/-- A FALLBACK below the counter is BLOCKED (R413). -/
def blockFallback (s : State) : State :=
  if !s.upd.fallback.hollow && s.upd.fallback.reason = 0 && s.rolledBack s.upd.fallback.header then
    { s with upd.fallback.state := .blocked }
  else s

/-- What BOOT does with the slots: STAGE found RECEIVED is verified again (R432), and a slot is chosen. -/
def bootSlots (s : State) : Option Nat × State :=
  let s := if s.upd.stage.state = .received then
      let r := judgeStage s
      note 0 .updateStep [0x0E12, r.1] r.2
    else s
  let s := blockFallback (countStart s)
  match s.bootSlot with
  | some k => (some k, useHalf k s)
  | none => (none, s)

/-- SETTINGS_MIGRATION (R426, R427): the new firmware has built its half, or has found an item that it cannot convert and
goes back to FALLBACK. -/
def migrationEffect (load : State → State) (failing : Option U32) (s : State) : State :=
  if !s.upd.migrate || s.upd.slot != 0 || s.sys.mode = .boot || s.sys.mode = .activate then s
  else
    let low := s.upd.otherSchema < s.upd.run.header.settingsMin
    match (if low then some (failing.getD 0) else failing) with
    | some item =>
      orderReset 6 (rejectRun 0 (note 0 .migrationFailed [item.toNat] { s with upd.migrate := false }))
    | none =>
      load { s with cfg := s.upd.other, upd.migrate := false, upd.schema := s.upd.run.header.settings,
                    upd.sourceDigest := Config.settingsDigest s.upd.other }

/-! ### Confirmation (R422 to R424) -/

/-- Modes in which RUN can be confirmed. -/
def State.confirmMode (s : State) : Bool := s.sys.mode.live || s.sys.mode = .standby

/-- RUN is running and UNCONFIRMED. -/
def State.onTrial (s : State) : Bool := s.upd.slot = 0 && s.upd.run.state = .unconfirmed

/-- The window opens at the first IDLE or STANDBY, and the time at grade 5 or more is kept. -/
def trackWindow (s : State) : State :=
  if !s.onTrial then s
  else
    let open' := s.upd.window.isNone && (s.sys.mode = .idle || s.sys.mode = .standby)
    let w := if open' then some s.sys.opNs else s.upd.window
    let good := w.isSome && s.confirmMode && s.gradeNow ≥ 5
    { s with upd.window := w, upd.goodSince := if good then some (s.upd.goodSince.getD s.sys.opNs) else none }

/-- Confirmation (R423): the counters rise to the image's indices, RUN is CONFIRMED, and an audit record is written. -/
def confirmRun (rank : Nat) (s : State) : State :=
  let h := s.upd.run.header
  let s := { s with
    sys.fuses.rollbackModule := max s.sys.fuses.rollbackModule h.rollback,
    sys.fuses.rollbackIsland := if h.hasIsland then max s.sys.fuses.rollbackIsland h.island else s.sys.fuses.rollbackIsland,
    upd.run.state := .confirmed, upd.window := none, upd.starts := 0, upd.goodSince := none }
  blockFallback (note rank .confirmed [h.version] s)

/-- The condition of automatic confirmation. -/
def State.autoDue (s : State) : Bool :=
  s.onTrial && s.upd.auto && s.upd.window.isSome &&
    s.upd.goodSince.any fun t => s.sys.opNs - t ≥ s.upd.autoHold * 1000000000

/-- AUTO_CONFIRM. -/
def autoConfirmEffect (s : State) : State := if s.autoDue then confirmRun 8 s else s

def windowNsLong : Nat := 600000000000

/-- CONFIRMATION_WINDOW_CLOSE (R424, R434): a confirmation due in the same tick comes first. -/
def windowCloseEffect (s : State) : State :=
  if !s.upd.window.any (fun w => s.sys.opNs - w ≥ windowNsLong) || s.upd.run.state != .unconfirmed then s
  else if s.autoDue then confirmRun 8 s else rejectRun 8 s

/-! ### Island firmware (R421) -/

/-- ISLAND_FIRMWARE_RESTART: the island checks its new part and starts it in lock-out, or stays as it is with an audit
record of the failed check. -/
def islandFirmwareEffect (s : State) : State :=
  if !s.sys.firmwareDefer then s
  else
    let run := s.upd.run
    let s := { s with sys.firmwareDefer := false }
    let check := if run.reason != 0 then run.reason else if run.header.island < s.sys.fuses.rollbackIsland then 5 else 0
    if check != 0 then note 1 .islandFirmware [check] s
    else
      note 1 .islandFirmware [0]
        (islandWatchdogEffect { s with saf.firmware := BitVec.ofNat 32 (Config.unstated 64 [run.header.crc]) })

/-! ### Commands of class 0x0E (R416, R435) -/

def entry24 (x : FwSlot) : List Byte :=
  let h := x.header
  le 1 x.state.code ++ [0] ++ le 2 h.rollback ++ le 4 h.version ++ le 2 h.mirror ++ le 2 h.mirrorMin ++ le 2 h.settings ++
    le 2 h.settingsMin ++ le 4 h.len ++ le 4 h.crc

/-- The schedule field of 0x0E.01. -/
def State.scheduleCode (s : State) : Nat :=
  match s.upd.schedule with
  | none => 0
  | some x =>
    if x.proceeding then 4
    else if s.notReady x.members.toNat != 0 || (x.judged && !x.readyNow) then 1
    else if x.groupOk then 3 else 2

/-- Milliseconds left of the confirmation window. -/
def State.windowLeft (s : State) : Nat :=
  match s.upd.window with
  | none => 0xFFFFFFFF
  | some w => (windowNsLong - (s.sys.opNs - w)) / 1000000

def State.confirmCode (s : State) : Nat :=
  match s.upd.run.state with
  | .unconfirmed => 1 | .rejected => 2 | _ => 0

def checkGetUpdateStatus (q : Issued) (_ : State) : Bad := firstBad [lenBad q 0]
def runGetUpdateStatus (_ : Issued) (s : State) : Reply :=
  say (le 1 s.upd.slot ++ le 1 s.confirmCode ++ le 4 s.windowLeft ++ le 1 (sat8 s.upd.starts) ++
    le 1 s.sys.fuses.rollbackModule ++ le 1 s.sys.fuses.rollbackIsland ++ le 4 s.committed ++ le 1 s.scheduleCode ++
    le 8 ((s.upd.schedule.map (·.at_)).getD 0) ++ le 1 s.upd.lastDefer ++
    [s.upd.run, s.upd.stage, s.upd.fallback, s.upd.factory].flatMap entry24) s

def checkStageBegin (q : Issued) (s : State) : Bad :=
  firstBad [lenBad q 52, (q.u32 0 = 0 || q.u32 0 > maxImage, .badArg), (s.upd.schedule.isSome, .busy)]
def runStageBegin (q : Issued) (s : State) : Reply :=
  let same := s.upd.stage.state = .partly && s.upd.stageLen = q.u32 0 && s.upd.stageHash = q.bytes 4 48
  let s := if same then s
    else { eraseStage s with upd.stage := { state := .partly }, upd.stageLen := q.u32 0, upd.stageHash := q.bytes 4 48 }
  say (le 4 s.committed) s

def checkStageData (q : Issued) (s : State) : Bad :=
  firstBad [(q.len < 6, .badArg), lenBad q (6 + q.u16 4), (q.u16 4 < 1 || q.u16 4 > 4064, .badArg),
    (!(s.upd.stage.state = .partly || s.upd.stage.state = .received), .badArg),
    (q.u32 0 + q.u16 4 > s.upd.stageLen, .badArg)]
def runStageData (q : Issued) (s : State) : Reply :=
  let s := commitBlocks { s with upd.stageData := s.upd.stageData.putList (q.u32 0) (q.bytes 6 (q.u16 4)) }
  let s := if s.upd.stage.state = .received then
      let b := s.upd.stageData.range 0 s.upd.stageLen 0
      { s with upd.stage.bytes := b, upd.stage.header := headerOf b }
    else s
  say (le 4 s.committed) s

def checkStageVerify (q : Issued) (_ : State) : Bad := firstBad [lenBad q 0]
def runStageVerify (_ : Issued) (s : State) : Reply := acceptedReply s

/-- The end of 0x0E.12 (R412, R435). -/
def stageVerifyDone (s : State) : Status × List Byte × State :=
  if s.upd.stage.hollow then (.badArg, [7], s)
  else
    let r := judgeStage s
    if r.1 = 0 then (.done, entry24 r.2.upd.stage, r.2) else (.badArg, le 1 r.1, r.2)

def checkStageDiscard (q : Issued) (s : State) : Bad := firstBad [lenBad q 0, (s.upd.schedule.isSome, .busy)]
def runStageDiscard (_ : Issued) (s : State) : Reply := done (eraseStage s)

/-- The activation tick of a tool time: the first boundary at or after it. -/
def State.activationTick (s : State) (t : Nat) : Nat := (t + s.periodNs - 1) / s.periodNs

def checkScheduleActivation (q : Issued) (s : State) : Bad :=
  let lead := (s.activationTick (q.u64 0) - s.time.tick) * s.periodNs
  firstBad [lenBad q 17, (lead < 1000000000 || lead > 86400000000000, .badArg), (s.upd.schedule.isSome, .badArg),
    (!(q.u16 12).testBit s.cfg.unit, .badArg), (q.u8 14 > 1, .badArg),
    (q.u8 14 = 1 && (q.u16 15 < 10 || q.u16 15 > 540), .badArg)]
def runScheduleActivation (q : Issued) (s : State) : Reply :=
  let x : Schedule := { at_ := s.activationTick (q.u64 0), group := BitVec.ofNat 32 (q.u32 8),
                        members := BitVec.ofNat 16 (q.u16 12), auto := q.u8 14 == 1, hold := q.u16 15 }
  let r := s.notReady (q.u16 12)
  say (le 8 x.at_ ++ leBool (r == 0) ++ le 1 r) { s with upd.schedule := some x }

def checkGroupReady (q : Issued) (s : State) : Bad :=
  firstBad [lenBad q 6, (!s.upd.schedule.any (fun x => x.group.toNat == q.u32 0), .badArg)]
def runGroupReady (q : Issued) (s : State) : Reply :=
  match s.upd.schedule with
  | none => done s
  | some x =>
    let all := x.members &&& BitVec.ofNat 16 (q.u16 4) == x.members
    let ok := x.groupOk || (all && s.time.tick ≤ s.deadline x)
    done { s with upd.schedule := some { x with groupOk := ok } }

def checkCancelActivation (q : Issued) (s : State) : Bad := firstBad [lenBad q 0, (s.proceeding, .busy)]
def runCancelActivation (_ : Issued) (s : State) : Reply :=
  done (if s.upd.schedule.isSome then deferActivation 8 10 s else s)

def checkUpdateConfirm (q : Issued) (s : State) : Bad :=
  firstBad [lenBad q 0, (s.upd.run.state != .unconfirmed, .badArg), (!s.upd.window.any (fun w => s.sys.opNs - w < windowNsLong), .badArg), (s.gradeNow < 5, .badArg)]
def runUpdateConfirm (_ : Issued) (s : State) : Reply := done (confirmRun 8 s)

def checkReject (q : Issued) (s : State) : Bad := firstBad [lenBad q 0, (s.upd.run.state != .unconfirmed, .badArg)]
/-- 0x0E.31 (R424): RUN is REJECTED and the module restarts 10 ms after its DONE. -/
def runReject (_ : Issued) (s : State) : Reply :=
  let s := rejectRun 8 s
  done { s with sys.restart := some (5, s.sys.opNs + 10000000) }

end Sys2Proof.Machine
end

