/-- Commands that the end or the limit of their work completes; those that wait for an event of the tables are completed
by it. -/
def longOps : List Op :=
  [.releaseNode, .releasePort, .releaseGroup, .runTestLoad, .releaseStage, .clearAudit, .releaseUplink, .loadCommit, .programLoadCommit, .configCheck,
   .stageVerify]

/-- Commands that a plan of a loop or of a repetitive controller completes (R166, R183, R184, R199). -/
def planOps : List Op :=
  [.startLoops, .stopLoops, .returnClosed, .enterFallback, .setRepState, .commitRepMemory, .clearRepMemory]

/-- The request that a mailbox holds open waits for the resolution of its tick or for a plan. -/
def State.planned (s : State) (m : Nat) : Bool :=
  (s.mbx.issued.any fun q => q.mailbox = m) || s.lop.plans.any fun p => p.mailbox = some (m, (s.box m).tag)

/-- LONG_RUNNING_COMPLETION (R61, R69): the work of the command that a mailbox holds ACCEPTED comes to its end; while the
supervisor is being reset, and where it has answered the request RESTARTED, the serving block ends the work all the
same. A command whose plan a change of mode has ended is not confirmed, so that it ends TIMEOUT (R63, R165). -/
def longCompletionEffect (m : Nat) (o : LongOutcome) (s : State) : State :=
  let b := s.box m
  match b.req.op with
  | none => s
  | some op =>
    if b.state = .accepted && longOps.contains op && (s.sys.supUp || (outlives op && b.stage = 1)) then longEnd op b m o (completeRequest m) s
    else if o = .timeout && b.isOpen && planOps.contains op && s.sys.supUp && !s.planned m then
      longTimeout op b (completeRequest m) s
    else
      match s.mbx.orphans.find? (·.mailbox == m) with
      | some x =>
        longEnd x.op x.box m o (fun _ _ s => s) { s with mbx.orphans := s.mbx.orphans.filter (·.mailbox != m) }
      | none => s

/-- COMPLETION_NOTICE_RESEND (R61): a notice not acknowledged goes out again, 8 times in all; with the last the response is left
stored in state ANSWERED. -/
def noticeEffect (m : Nat) (s : State) : State :=
  let b := s.box m
  if b.state != .notifying || !s.sys.supUp then s
  else sendAnswer m (updBox m (fun b =>
    { b with notices := b.notices + 1, state := if b.notices + 1 ≥ 8 then .answered else .notifying }) s)

/-! ### Network service of the supervisor (R54, R55, R143) and expiry of buffers (R97, R198, R331) -/

/-- A partial datagram of a path whose first fragment came 100 ms ago (R54). -/
def State.partDue (s : State) (p : Path) (x : Partial) : Bool := x.path = p && s.sys.opNs - x.first ≥ 100000000

/-- FRAGMENT_TIMEOUT (R54, 0x01.04): the partial datagrams of the path that are 100 ms old are discarded and counted. -/
def fragmentEffect (p : Path) (s : State) : State :=
  { s with mbx.parts := s.mbx.parts.filter (!s.partDue p ·),
           mbx.fragments := s.mbx.fragments + (s.mbx.parts.filter (s.partDue p ·)).length }

/-- ARP_REQUEST (R55, R143): the module answers for its own address on the path. -/
def arpEffect (p : Path) (target : U32) (s : State) : State :=
  let own := s.ownAddr p
  let hears := fun (u : Nat) => if s.pathRetired p then s else heardOn u 1 s
  let s := match Path.uplink p with | some u => hears u | none => s
  let sent := fun (s : State) => match Path.uplink p with | some u => sentOn u 1 s | none => s
  if s.sys.supUp && !s.pathRetired p && own != 0 && target = own then emit (.arpReply p target) (sent s) else s

/-- ICMP_ECHO_REQUEST (R143). -/
def echoEffect (u : Nat) (dst : U32) (data : List Byte) (s : State) : State :=
  let own := (s.uplinkNow u).addr
  if s.isRetired (resource 12 u) then s
  else
    let s := heardOn u 1 s
    if s.sys.supUp && own != 0 && dst = own then emit (.echoReply u data) (sentOn u 1 s)
    else s

/-- Whether a time of last use lies `ns` or more back. -/
def State.unusedFor (s : State) (used ns : Nat) : Bool := s.sys.opNs - used ≥ ns

/-- SNAPSHOT_EXPIRY (R97). -/
def snapshotExpiryEffect (i : Nat) (s : State) : State :=
  match s.pts.snaps.find i with
  | some x => if s.unusedFor x.used 10000000000 then { s with pts.snaps := s.pts.snaps.del i } else s
  | none => s

/-- REP_SNAPSHOT_EXPIRY (R198). -/
def repSnapshotExpiryEffect (i : Nat) (s : State) : State :=
  match s.rmp.snaps.find i with
  | some x => if s.unusedFor x.used 10000000000 then { s with rmp.snaps := s.rmp.snaps.del i } else s
  | none => s

/-- CURSOR_EXPIRY (R331). -/
def cursorExpiryEffect (i : Nat) (s : State) : State :=
  match s.rcd.cursors.find i with
  | some x => if s.unusedFor x.used 60000000000 then { s with rcd.cursors := s.rcd.cursors.del i } else s
  | none => s

end Sys2Proof.Machine
end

========================

**Work item**
Show a copy of each line from the data that includes the word "planOps".

**Exercise response**
def planOps : List Op :=
    else if o = .timeout && b.isOpen && planOps.contains op && s.sys.supUp && !s.planned m then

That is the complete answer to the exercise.